Just noticed c++20 is back, does it means the bug is fixed?

  • »
    »
    9 months ago, # ^ |
      Vote: I like it +8 Vote: I do not like it

    No. See ToxicPie9's test code:

    #include <iostream>
    #include <windows.h>
    
    using namespace std;
    
    void *alloc(size_t s) {
        printf("");
        auto p = (void *)HeapAlloc(GetProcessHeap(), 0, s ? s : 1);
        asm volatile("" ::"r"(p));
        return p;
    }
    
    void dealloc(void *p) {
        HeapFree(GetProcessHeap(), 0, p);
    }
    
    int main() {
        int evil = 12495;
        int count = 1e6;
        for (int i = 0; i < evil; i++) {
            alloc(0x28);
            dealloc(alloc(0x1c));
        }
        for (int i = evil; i < count; i++) {
            dealloc(alloc(0x1c));
        }
        cout << "hi\n";
    }
    

    It takes about 9 seconds on the CF custom test, while testing this code locally using UCRT mingw64 gcc13.2, it takes no time, showing that this version is still the buggy MSVCRT one.

    • »
      »
      »
      9 months ago, # ^ |
        Vote: I like it 0 Vote: I do not like it

      Just tested it after Mike migrate the server to newer version, and it runs about 100ms. Seems this bug is gone :)

      • »
        »
        »
        »
        7 months ago, # ^ |
          Vote: I like it 0 Vote: I do not like it

        No, it's not fixed at least for C++.

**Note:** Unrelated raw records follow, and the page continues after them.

/-- Settles O54: an INST below NUM_RAIN_INST names an entry. -/
theorem rclrResult : Obligations.RclrResult := by
  intro s inst hlt
  have hword : (encode (.rclr inst)).toNat = 0x21 + 0 * 2 ^ 8 + 0 * 2 ^ 12 + inst.val * 2 ^ 16 :=
    encode_abInst_toNat (ia := 0) (ib := 0) rfl
  exact ⟨by omega, exec_rclr_of_some (List.getElem?_eq_getElem hlt)⟩

/-- Settles O56: RDELTA's result on the clear entry gives the baseline, and its result on the entry so
set gives the difference of the counters mod `2 ^ 14`, which is the tips between. -/
theorem rainDeltaCountsTipsSinceBaseline : Obligations.RainDeltaCountsTipsSinceBaseline := by
  intro s t u ia ib inst e tips he hbv h5 hm hexec hrain hu5 hum htips hcount
  obtain ⟨-, -, -, hclear, -⟩ := rdeltaResult s ia ib inst e he
  rw [hclear h5 hm hbv] at hexec
  cases hexec
  have hlt := (List.getElem?_eq_some_iff.mp he).1
  have hset := List.getElem?_set_self (a := RainEntry.mk true
    (BitVec.ofNat 14 ((s.nb.get ia).toNat % 128 * 128 + (s.nb.get ib).toNat % 128))) hlt
  obtain ⟨-, -, -, -, hdelta⟩ :=
    rdeltaResult u ia ib inst _ ((congrArg (·[inst.val]?) hrain).trans hset)
  refine ⟨hset, rfl, rfl, _, hdelta hu5 hum rfl, ?_, rfl, rfl⟩
  simp only [hcount, BitVec.toNat_ofNat]
  omega

/-! ### What a rain command reads and writes (R136) -/

/-- The things that the rain command `i` on the entry `inst` can do: refuse, set the baseline, measure
against it, or clear it. -/
inductive RainEffect (inst : InstIndex) : Instr → (State → State) → Prop
  | refuse {i : Instr} (code : StatusCode) : RainEffect inst i (raise code)
  | setBaseline {ia ib : ByteIndex} (raw : Nat) : RainEffect inst (.rdelta ia ib inst) fun s =>
      setStatus .ok 0#3 true 0#8 (setResults 0 raw (setRain inst ⟨true, BitVec.ofNat 14 raw⟩ s))
  | measure {ia ib : ByteIndex} (r0 r1 : Int) : RainEffect inst (.rdelta ia ib inst) fun s =>
      setStatus .ok 0#3 false 0#8 (setResults r0 r1 s)
  | clear : RainEffect inst (.rclr inst) fun s =>
      setStatus .ok 0#3 false 0#8 (setRain inst RainEntry.clear s)

section
variable {s t : State} {i : Instr} {ia ib : ByteIndex} {inst : InstIndex}

/-- In two states of one PROTO, NB and entry, RDELTA does one thing (R131). -/
theorem exec_rdelta_effect (hproto : t.proto = s.proto) (hnb : t.nb = s.nb)
    (hentry : t.rain[inst.val]? = s.rain[inst.val]?) : ∃ f, RainEffect inst (.rdelta ia ib inst) f ∧
      exec (.rdelta ia ib inst) s = .next (f s) ∧ exec (.rdelta ia ib inst) t = .next (f t) := by
  cases he : s.rain[inst.val]? with
  | none =>
    exact ⟨_, .refuse _, exec_rdelta_of_missing he, exec_rdelta_of_missing (hentry.trans he)⟩
  | some e =>
    have he' := hentry.trans he
    by_cases hp : s.proto = .none
    · exact ⟨_, .refuse _, exec_rdelta_of_none he hp, exec_rdelta_of_none he' (hproto.trans hp)⟩
    by_cases hkind : s.proto = .fiveInOne ∧ messageType s.nb.b2 = 1
    · obtain ⟨h5, hm⟩ := hkind
      rw [exec_rdelta_of_typeOne he h5 hm,
        exec_rdelta_of_typeOne he' (hproto.trans h5) (hnb ▸ hm), hnb]
      cases hbv : e.bv with
      | false =>
        rw [measureRain_of_clear _ hbv, measureRain_of_clear _ hbv]
        exact ⟨_, .setBaseline _, rfl, rfl⟩
      | true =>
        rw [measureRain_of_set _ hbv, measureRain_of_set _ hbv]
        exact ⟨_, .measure _ _, rfl, rfl⟩
    · have hother := not_and_or.mp hkind
      exact ⟨_, .refuse _, exec_rdelta_of_other he hp hother,
        exec_rdelta_of_other he' (hproto ▸ hp) (hproto ▸ hnb ▸ hother)⟩

/-- In two states that both have the entry, or both lack it, RCLR does one thing (R134). -/
theorem exec_rclr_effect (hentry : t.rain[inst.val]? = s.rain[inst.val]?) :
    ∃ f, RainEffect inst (.rclr inst) f ∧
      exec (.rclr inst) s = .next (f s) ∧ exec (.rclr inst) t = .next (f t) := by
  cases he : s.rain[inst.val]? with
  | none => exact ⟨_, .refuse _, exec_rclr_of_missing he, exec_rclr_of_missing (hentry.trans he)⟩
  | some e => exact ⟨_, .clear, exec_rclr_of_some he, exec_rclr_of_some (hentry.trans he)⟩

/-- A rain command does one thing in two states that agree on what it reads: PROTO, NB and its own
entry (R131, R134). -/
theorem exec_rain_effect (hi : i = .rdelta ia ib inst ∨ i = .rclr inst)
    (hproto : t.proto = s.proto) (hnb : t.nb = s.nb)
    (hentry : t.rain[inst.val]? = s.rain[inst.val]?) :
    ∃ f, RainEffect inst i f ∧ exec i s = .next (f s) ∧ exec i t = .next (f t) := by
  obtain rfl | rfl := hi
  · exact exec_rdelta_effect hproto hnb hentry
  · exact exec_rclr_effect hentry

end

section
variable {s t : State} {i : Instr} {inst : InstIndex} {f : State → State}

/-- A rain command keeps every entry but its own (R136). -/
theorem RainEffect.rain_other (hf : RainEffect inst i f) {k : Nat} (hk : k ≠ inst.val) :
    (f s).rain[k]? = s.rain[k]? := by
  cases hf with
  | refuse _ | measure _ _ => rfl
  | setBaseline _ | clear => exact List.getElem?_set_ne hk.symm

/-- Writing an entry leaves two states alike there if they were alike: both have it or both lack it. -/
theorem setRain_entry_congr (e : RainEntry) (h : t.rain[inst.val]? = s.rain[inst.val]?) :
    (setRain inst e t).rain[inst.val]? = (setRain inst e s).rain[inst.val]? := by
  rw [setRain_rain, setRain_rain, List.getElem?_set_self', List.getElem?_set_self', h]

/-- States alike in the entry and the results are left alike there, and in CODE and BLSET. -/
theorem RainEffect.congr (hf : RainEffect inst i f) (h0 : t.result0 = s.result0)
    (h1 : t.result1 = s.result1) (hentry : t.rain[inst.val]? = s.rain[inst.val]?) :
    (f t).rain[inst.val]? = (f s).rain[inst.val]? ∧ (f t).result0 = (f s).result0 ∧
      (f t).result1 = (f s).result1 ∧ (f t).code = (f s).code ∧ (f t).blset = (f s).blset := by
  cases hf with
  | refuse _ => exact ⟨hentry, h0, h1, rfl, rfl⟩
  | setBaseline _ => exact ⟨setRain_entry_congr _ hentry, rfl, rfl, rfl, rfl⟩
  | measure _ _ => exact ⟨hentry, rfl, rfl, rfl, rfl⟩
  | clear => exact ⟨setRain_entry_congr _ hentry, h0, h1, rfl, rfl⟩

/-- A rain command keeps PROTO, the parameter and the host's side (R131, R134). -/
theorem RainEffect.keeps (hf : RainEffect inst i f) : (f s).proto = s.proto ∧
    (f s).paritySense = s.paritySense ∧ (f s).pending = s.pending ∧
      (f s).readData = s.readData := by
  cases hf <;> exact ⟨rfl, rfl, rfl, rfl⟩

/-- An entry of the baseline file shows in its own RBASE register alone (R48). -/
theorem readReg_setRain {e : RainEntry} {r : RegName} (h : r ≠ .rbase inst) :
    readReg (setRain inst e s) r = readReg s r := by
  cases r with
  | rbase k =>
    have hne : inst.val ≠ k.val := fun hk => h (congrArg RegName.rbase (Fin.ext hk.symm))
    exact congrArg rbaseWord (List.getElem?_set_ne hne)
  | _ => rfl

/-- A rain command shows in STATUS, in its own RBASE register and, unless it is RCLR, in the results. -/
theorem RainEffect.readReg_eq (hf : RainEffect inst i f) {r : RegName} (hstatus : r ≠ .status)
    (hrbase : r ≠ .rbase inst) (h0 : i ≠ .rclr inst → r ≠ .result0)
    (h1 : i ≠ .rclr inst → r ≠ .result1) : readReg (f s) r = readReg s r := by
  cases hf with
  | refuse _ => exact readReg_setStatus hstatus
  | setBaseline _ =>
    rw [readReg_setStatus hstatus, readReg_setResults (h0 nofun) (h1 nofun), readReg_setRain hrbase]
  | measure _ _ => rw [readReg_setStatus hstatus, readReg_setResults (h0 nofun) (h1 nofun)]
  | clear => rw [readReg_setStatus hstatus, readReg_setRain hrbase]

end

/-- Settles O57: the one thing that the command does in both states keeps the other entries of each and
leaves the two alike. -/
theorem rainInstancesAreIndependent : Obligations.RainInstancesAreIndependent := by
  intro s t s' t' ia ib inst i hi hs
  constructor
  · intro k hk
    obtain ⟨f, hf, hfs, -⟩ := exec_rain_effect hi (Eq.refl s.proto) rfl rfl
    rw [hfs] at hs
    cases hs
    exact hf.rain_other hk
  · intro hproto hnb h0 h1 hentry ht
    obtain ⟨f, hf, hfs, hft⟩ := exec_rain_effect hi hproto hnb hentry
    rw [hfs] at hs
    rw [hft] at ht
    cases hs
    cases ht
    exact hf.congr h0 h1 hentry

/-- An address that names RBASE[i] is 0x30 + i (R42). -/
theorem toNat_of_regAt_rbase {a : RegAddr} {i : InstIndex} (h : regAt a = .rbase i) :
    a.toNat = 0x30 + i.val := by
  unfold regAt at h
  split_ifs at h with h0 h1 h2 h3 h4 hf hn hr
  cases h
  dsimp only
  omega

/-- Settles O60, by what the command can do: each register written shows at its own address. -/
theorem rainCommandFrame : Obligations.RainCommandFrame := by
  intro ia ib inst s t
  constructor <;> intro h
  · obtain ⟨f, hf, hfs, -⟩ := exec_rdelta_effect (Eq.refl s.proto) rfl rfl
    rw [hfs] at h
    cases h
    refine ⟨fun a hstatus hresult0 hresult1 hrbase => ?_, hf.keeps⟩
    exact hf.readReg_eq (mt toNat_of_regAt_status hstatus) (mt toNat_of_regAt_rbase hrbase)
      (fun _ => mt toNat_of_regAt_result0 hresult0) (fun _ => mt toNat_of_regAt_result1 hresult1)
  · obtain ⟨f, hf, hfs, -⟩ := exec_rclr_effect (Eq.refl s.rain[inst.val]?)
    rw [hfs] at h
    cases h
    refine ⟨fun a hstatus hrbase => ?_, hf.keeps⟩
    exact hf.readReg_eq (mt toNat_of_regAt_status hstatus) (mt toNat_of_regAt_rbase hrbase)
      (absurd rfl) (absurd rfl)

end Sys2Proof.Machine

namespace Sys2Proof.Machine

/-! ### NOP and the other words with OPC 0x00 (R140) -/

/-- A word with OPC 0x00 that is not 0 is no command, whatever NUM_RAIN_INST is (R64, R140). -/
theorem decode_of_opcField_zero {numInst : Nat} {w : Word} (hopc : opcField w = 0) (hw : w ≠ 0#32) :
    decode numInst w = .error .nopWithFields := by
  simp [decode, hopc, hw]

/-- A write to CMD of a word that the decoder rejects is stored and raises ILLEGAL_COMMAND (R50, R153). -/
theorem step_of_decode_error {s : State} {w : Word} {rest : List HostEvent} {e : IllegalWord}
    (hp : s.pending = .write 0x00#8 w :: rest) (hd : decode s.numRainInst w = .error e) :
    step s = .next (raise .illegalCommand { s with pending := rest, readData := none, cmd := w }) := by
  rw [step_of_pending_write hp, hostWrite_cmd]
  exact writeCmd_error hd

/-- Settles O32: the word 0 decodes to NOP, and the decoder rejects every other word with OPC 0x00. -/
theorem nopChangesNothing : Obligations.NopChangesNothing := by
  refine ⟨rfl, fun _ => rfl, fun s w rest hp hopc => ⟨?_, fun hw => ?_⟩⟩
  · rintro rfl
    exact stepRunsDecodedCommand s 0#32 rest .nop hp rfl
  · exact step_of_decode_error hp (decode_of_opcField_zero ((opcField_eq w).trans hopc) hw)

end Sys2Proof.Machine

namespace Sys2Proof.Machine

/-! ### The status invariant (R94, R100, R131, R152) -/

section
variable {s t : State}

/-- The invariant speaks of PROTO and the status fields alone, and loses nothing when PROTO becomes NONE. -/
theorem State.StatusFits.of_same (hs : s.StatusFits) (hcode : t.code = s.code)
    (hparfail : t.parfail = s.parfail) (hblset : t.blset = s.blset) (hcsum : t.csum = s.csum)
    (hproto : t.proto = s.proto ∨ t.proto = .none) : t.StatusFits := by
  obtain ⟨hpf, hpar, hbl, hk, hrej⟩ := hs
  refine ⟨?_, ?_, ?_, ?_, fun hc => ?_⟩
  · rwa [hparfail, hcode]
  · rwa [hparfail, hcode]
  · rwa [hblset, hcode]
  · rwa [hcsum, hcode]
  · exact hproto.elim (fun h => h.trans (hrej (hcode ▸ hc))) id

/-- OK stands with any BLSET, CSUM and PROTO, but with no parity mask (R94). -/
theorem State.StatusFits.of_code_ok (hcode : t.code = .ok) (hparfail : t.parfail = 0#3) :
    t.StatusFits := by
  constructor <;> simp [hcode, hparfail]

/-- With no mask, no BLSET and no sum, every code but PARITY_MISMATCH fits, provided that PROTO is NONE or
the code is one of the three that may stand with a validated frame (R152). -/
theorem State.StatusFits.of_fields_zero (hparfail : t.parfail = 0#3) (hblset : t.blset = false)
    (hcsum : t.csum = 0#8) (hcode : t.code ≠ .parityMismatch)
    (hproto : t.code = .illegalCommand ∨ t.code = .wrongKind ∨ t.code = .unknownSubtype ∨
      t.proto = .none) : t.StatusFits := by
  refine ⟨by simp [hparfail], fun h => absurd h hcode, by simp [hblset], by simp [hcsum],
    fun hrejected => ?_⟩
  obtain h | h | h | h := hproto
  · simp [h] at hrejected
  · simp [h] at hrejected
  · simp [h] at hrejected
  · exact h

/-- A failed sum or parity check may report a mask and the sum, and leaves no validated frame (R94). -/
theorem State.StatusFits.of_failed_check (hblset : t.blset = false) (hproto : t.proto = .none)
    (hcode : t.code = .checksumMismatch ∨ t.code = .parityMismatch ∧ t.parfail ≠ 0#3) :
    t.StatusFits := by
  obtain h | ⟨h, hpf⟩ := hcode
  · constructor <;> simp [h, hblset, hproto]
  · constructor <;> simp [h, hpf, hblset, hproto]

/-- A refusal fits: ILLEGAL_COMMAND and WRONG_KIND on any frame, NOT_VALIDATED only without one (R100). -/
theorem State.StatusFits.of_raise {c : StatusCode}
    (hc : c = .illegalCommand ∨ c = .wrongKind ∨ c = .notValidated ∧ s.proto = .none) :
    (raise c s).StatusFits := by
  obtain rfl | rfl | ⟨rfl, hproto⟩ := hc
  · exact .of_fields_zero rfl rfl rfl (by simp) (.inl rfl)
  · exact .of_fields_zero rfl rfl rfl (by simp) (.inr (.inl rfl))
  · exact .of_fields_zero rfl rfl rfl (by simp) (.inr (.inr (.inr hproto)))

/-- Every verdict's conclusion fits: a mask or a sum is reported only with the code that goes with it. -/
theorem Judges.conclude_statusFits {i : Instr} {v : Verdict} (hj : Judges s i v) :
    (conclude v s).StatusFits := by
  have structural : (conclude (.reject .structuralMismatch 0#3 0#8) s).StatusFits :=
    .of_fields_zero rfl rfl rfl (by simp [conclude]) (.inr (.inr (.inr rfl)))
  cases hj with
  | val5 =>
    obtain ⟨-, hv⟩ | ⟨-, -, hv⟩ | ⟨-, -, hv⟩ := judge5_cases s.frame <;> rw [hv]
    · exact structural
    · exact .of_code_ok rfl rfl
    · exact .of_failed_check rfl rfl (.inl rfl)
  | valrg =>
    obtain ⟨-, hv⟩ | ⟨-, hv⟩ := judgeRg_cases s.frame <;> rw [hv]
    · exact .of_code_ok rfl rfl
    · exact structural
  | valth =>
    obtain ⟨-, hv⟩ | ⟨-, -, hv⟩ | ⟨-, -, -, hv⟩ := judgeTh_cases s.frame <;> rw [hv]
    · exact structural
    · exact .of_failed_check rfl rfl (.inl rfl)
    · exact .of_code_ok rfl rfl
  | val592 =>
    obtain ⟨-, hv⟩ | ⟨-, -, hv⟩ | ⟨-, -, -, -, hv⟩ | ⟨-, -, -, -, hpf, hv⟩ | ⟨-, -, -, -, -, hv⟩ :=
      judge592_cases s.paritySense s.bitlen s.frame <;> rw [hv]
    · exact .of_fields_zero rfl rfl rfl (by simp [conclude]) (.inr (.inr (.inr rfl)))
    · exact structural
    · exact .of_failed_check rfl rfl (.inl rfl)
    · exact .of_failed_check rfl rfl (.inr ⟨rfl, hpf⟩)
    · exact .of_code_ok rfl rfl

        My further tests show that the bug is just hidden somewhere else. Need some other methods for this bug. See my test and conclusions.

    • »
      »
      »
      8 months ago, # ^ |
        Vote: I like it 0 Vote: I do not like it

      So why not fix this by just migrating to UCRT? :(

      • »
        »
        »
        »
        8 months ago, # ^ |
        Rev. 3   Vote: I like it 0 Vote: I do not like it

        UPD: It's not fixed at least for C++.

        Further investigation shows that the bug is just hidden somewhere else. Need some other methods for this bug. See my test and conclusions.

        Original post↓


        It is fixed by updating the system to Windows Server 2022, those legacy 32-bit compilers seemed to benefit from this (you can try copying 253400416 to custom test, and TLE would not happen). As MikeMirzayanov said, they are working on resolving the situation more systematically.

        MikeMirzayanov did not reveal how they fixed the problem, but I suppose they also migrated the 64-bit compilers to the UCRT version of the mingw64 toolchain.

»
9 months ago, # |
  Vote: I like it +2 Vote: I do not like it

MikeMirzayanov I reported (cf blog) This simple program does not compile on my local setup bug to GCC ~8 months ago. It's not fixed it. Open bug link on bugzilla

Today's GCC version upgrade has introduced this bug to codeforces. Sample compilation error submission — 252744779

  • »
    »
    8 months ago, # ^ |
      Vote: I like it 0 Vote: I do not like it

    The easiest way to avoid it is to remove those pragmas, especially "target" directives. It's a bug affecting every GCC13 on any platform, and Clang if it's using GCC13's libstdc++.

    C++ is the tier-0 fast language for competitive programming in Codeforces, I think it's not particularly useful to do so when this language already has a big advantage over others.